The assembly — three counter-rotating pairs at 120 degrees, pulsed at 3x frequency — is now enclosed in a rigid body housing. The housing has mass, position, and velocity. It interacts with surfaces through penalty-based contact forces and Coulomb friction.

The key insight: the ball mass and frame mass are separated. The balls generate the internal force through their acceleration on the offset race track. The frame mass is what resists that force. They're independent but coupled — exactly how the real device will work. The balls are fixed relative to their rotation axis, mounted to the frame, and the frame is what moves.

The housing sits inside a containment box — six walls with contact physics on every face. In microgravity, there's no preferred direction. Tilt the assembly, spin it up, and the housing pushes against whichever wall the thrust vector points at.

Three Gravity Modes

Press G to cycle:

• Micro-G — zero gravity. The device floats. Only the internal force and surface contact determine motion. This is the target operating environment.
• Moon — 1.62 m/s². The device is heavy enough to stay on the floor but light enough that the internal force matters. Interesting test case.
• Earth — 9.81 m/s². Full gravity. The device sits on the floor and the internal force has to overcome its own weight to do anything laterally.

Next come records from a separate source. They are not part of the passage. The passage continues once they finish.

-- ==== Sys2Proof/Laws/KeptJobCmds.lean ====
section
/-! SUPPORT. What the operations of Machine/JobCmds.lean keep. -/

namespace Sys2Proof.Machine

variable {s0 : State}

theorem State.applyBounds_kept (s : State) (k : ℕ) (h : Kept s0 s) :
    Kept s0 (State.applyBounds s k) := by
  unfold State.applyBounds; try dsimp only
  repeat' first
    | with_reducible assumption
    | with_reducible apply State.modCl_kept
    | with_reducible exact List.prefix_rfl
    | with_reducible exact Nat.le_refl _
    | with_reducible exact fun h => h
    | with_reducible apply kept_foldl
    | with_reducible intro _
    | with_reducible refine kept_mk ?_ ?_ ?_ ?_ ?_ ?_ ?_ ?_ ?_ ?_

theorem State.rearrive_kept (s : State) (h : Kept s0 s) :
    Kept s0 (State.rearrive s) := by
  unfold State.rearrive; try dsimp only
  repeat' first
    | with_reducible assumption
    | with_reducible apply State.arriveSignal_kept
    | with_reducible exact List.prefix_rfl
    | with_reducible exact Nat.le_refl _
    | with_reducible exact fun h => h
    | with_reducible exact syncOk_of rfl
    | with_reducible apply kept_foldl
    | with_reducible refine kept_of_some (by assumption) ?_
    | with_reducible intro _
    | split
    | with_reducible refine kept_mk ?_ ?_ ?_ ?_ ?_ ?_ ?_ ?_ ?_ ?_

theorem State.sendCommand_kept (s : State) (kind : ℕ) (beat : ℕ) (step : ℕ) (h : Kept s0 s) :
    Kept s0 (State.sendCommand s kind beat step) := by
  unfold State.sendCommand; try dsimp only
  repeat' first
    | with_reducible assumption
    | with_reducible apply State.sendOn_kept
    | with_reducible exact List.prefix_rfl
    | with_reducible exact Nat.le_refl _
    | with_reducible exact fun h => h
    | with_reducible exact jobOk_of rfl rfl
    | with_reducible apply kept_foldl
    | with_reducible intro _
    | split
    | with_reducible refine kept_mk ?_ ?_ ?_ ?_ ?_ ?_ ?_ ?_ ?_ ?_

theorem State.arm_kept (s : State) (hs : s.job.state ≠ .empty) (h : Kept s0 s) : Kept s0 s.arm := by
  unfold State.arm
  refine State.tryPair_kept _ (State.sendCommand_kept _ _ _ _ (State.floodPorts_kept _ _ (State.ingestArm_kept _ (State.rearrive_kept _ ?_))))
  exact kept_job h fun j => jobOk_state j (by simp) hs rfl

theorem State.beginApply_kept (s : State) (k : ℕ) (h : Kept s0 s) :
    Kept s0 (State.beginApply s k) := by
  unfold State.beginApply; try dsimp only
  repeat' first
    | with_reducible assumption
    | with_reducible apply State.laterReceipts_kept
    | with_reducible exact List.prefix_rfl
    | with_reducible exact Nat.le_refl _
    | with_reducible exact fun h => h
    | with_reducible apply kept_ite
    | with_reducible intro _
    | split
    | with_reducible refine kept_mk ?_ ?_ ?_ ?_ ?_ ?_ ?_ ?_ ?_ ?_

theorem State.beginStep_kept (s : State) (k : ℕ) (hs : s.job.state ≠ .empty) (h : Kept s0 s) : Kept s0 (s.beginStep k) := by
  unfold State.beginStep
  refine State.safePoint_kept _ _ (State.rearrive_kept _ (kept_foldl_mem _ (fun t d m h' => State.setSync_kept _ _ _ (fun i => ?_) h') ?_))
  · have hj := (h.2.2.2 i).2.2.2.2.2.1.2
    dsimp only at m
    split at m
    · rename_i p e
      exact hj p e d (List.mem_filter.1 m).1
    · cases m
  · exact kept_job h fun j => jobOk_state j (by simp) hs rfl

theorem State.checkStopped_kept (s : State) (h : Kept s0 s) :
    Kept s0 (State.checkStopped s) := by
  unfold State.checkStopped; try dsimp only
  repeat' first
    | with_reducible assumption
    | with_reducible apply State.event_kept
    | (rename_i t; exact jobOk_state t (by simp) (by simp_all) rfl)
    | with_reducible exact List.prefix_rfl
    | with_reducible exact Nat.le_refl _
    | with_reducible exact fun h => h
    | with_reducible exact jobOk_of rfl rfl
    | with_reducible apply kept_ite
    | with_reducible intro _
    | split
    | with_reducible refine kept_mk ?_ ?_ ?_ ?_ ?_ ?_ ?_ ?_ ?_ ?_

theorem State.closePhase_kept (s : State) (k : ℕ) (p : ℕ) (h : Kept s0 s) :
    Kept s0 (State.closePhase s k p) := by
  unfold State.closePhase; try dsimp only
  repeat' first
    | with_reducible assumption
    | with_reducible apply State.straggle_kept
    | with_reducible apply State.releaseStash_kept
    | with_reducible apply State.releaseStale_kept
    | with_reducible apply State.closeStats_kept
    | with_reducible apply State.modStep_kept
    | with_reducible exact List.prefix_rfl
    | with_reducible exact Nat.le_refl _
    | with_reducible exact fun h => h
    | with_reducible apply kept_ite
    | with_reducible intro _
    | split
    | with_reducible refine kept_mk ?_ ?_ ?_ ?_ ?_ ?_ ?_ ?_ ?_ ?_

theorem State.commandMismatch_kept (s : State) (h : Kept s0 s) :
    Kept s0 (State.commandMismatch s) := by
  unfold State.commandMismatch; try dsimp only
  repeat' first
    | with_reducible assumption
    | with_reducible apply State.fault_kept

theorem State.linkRecords_kept (s : State) (ports : List ℕ) (h : Kept s0 s) :
    Kept s0 (State.linkRecords s ports) := by
  unfold State.linkRecords; try dsimp only
  repeat' first
    | with_reducible assumption
    | with_reducible apply State.sendOn_kept
    | with_reducible apply kept_foldl
    | with_reducible intro _
    | split

theorem planOf_sync (s : State) (img : Bytes) : ∀ d ∈ (s.planOf img).sync, d.initial < 2 ^ 32 := by
  intro d hd
  have : (s.planOf img).sync = (secEntries img 5).map fun e =>
      (⟨bitsOf (fieldAt e 0 2) 13 0, bitsOf (fieldAt e 2 2) 0 0 == 1, fieldAt e 4 4, fieldAt e 8 4⟩ : SyncDecl) := by
    unfold State.planOf; rfl
  rw [this] at hd
  obtain ⟨e, _, rfl⟩ := List.mem_map.1 hd
  exact fieldAt_lt e 4 4

theorem loadedMem_wf (s : State) (img : Bytes) (p : Plan) (w : Memory.wf s.mem = true) : Memory.wf (s.loadedMem img p) = true := by
  unfold State.loadedMem initMem
  exact clearRange_wf _ _ _ (foldl_wf _ _ _ (fun m d w => clearRange_wf _ _ _ w)
    (foldl_wf _ _ _ (fun m e w => writeBytes_wf _ _ _ w) (writeBytes_wf _ _ _ w)))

The comparison is immediate. Same device, same pulse strength, three different environments. You can watch how the force-to-weight ratio changes everything about the dynamics.

Tuneable Parameters

Everything that matters is now adjustable in real-time:

• RPM (T/Y) — starts at zero. Ramp up and watch the force build. The relationship between speed and force is visible, not just computed.
• Offset (O/P) — the race track eccentricity. More offset means higher peak impulse but also more vibration. There's a sweet spot.
• Pulse Strength (W/X) — how hard the speed modulation hits. Zero pulse = constant speed = no bias. Full pulse = maximum asymmetry.
• Pair Separation ([/]) — distance between counter-rotating assemblies in each pair. Affects torque cancellation.
• Assembly Tilt (arrows) — rotate the entire mechanism inside the housing. The force vector follows.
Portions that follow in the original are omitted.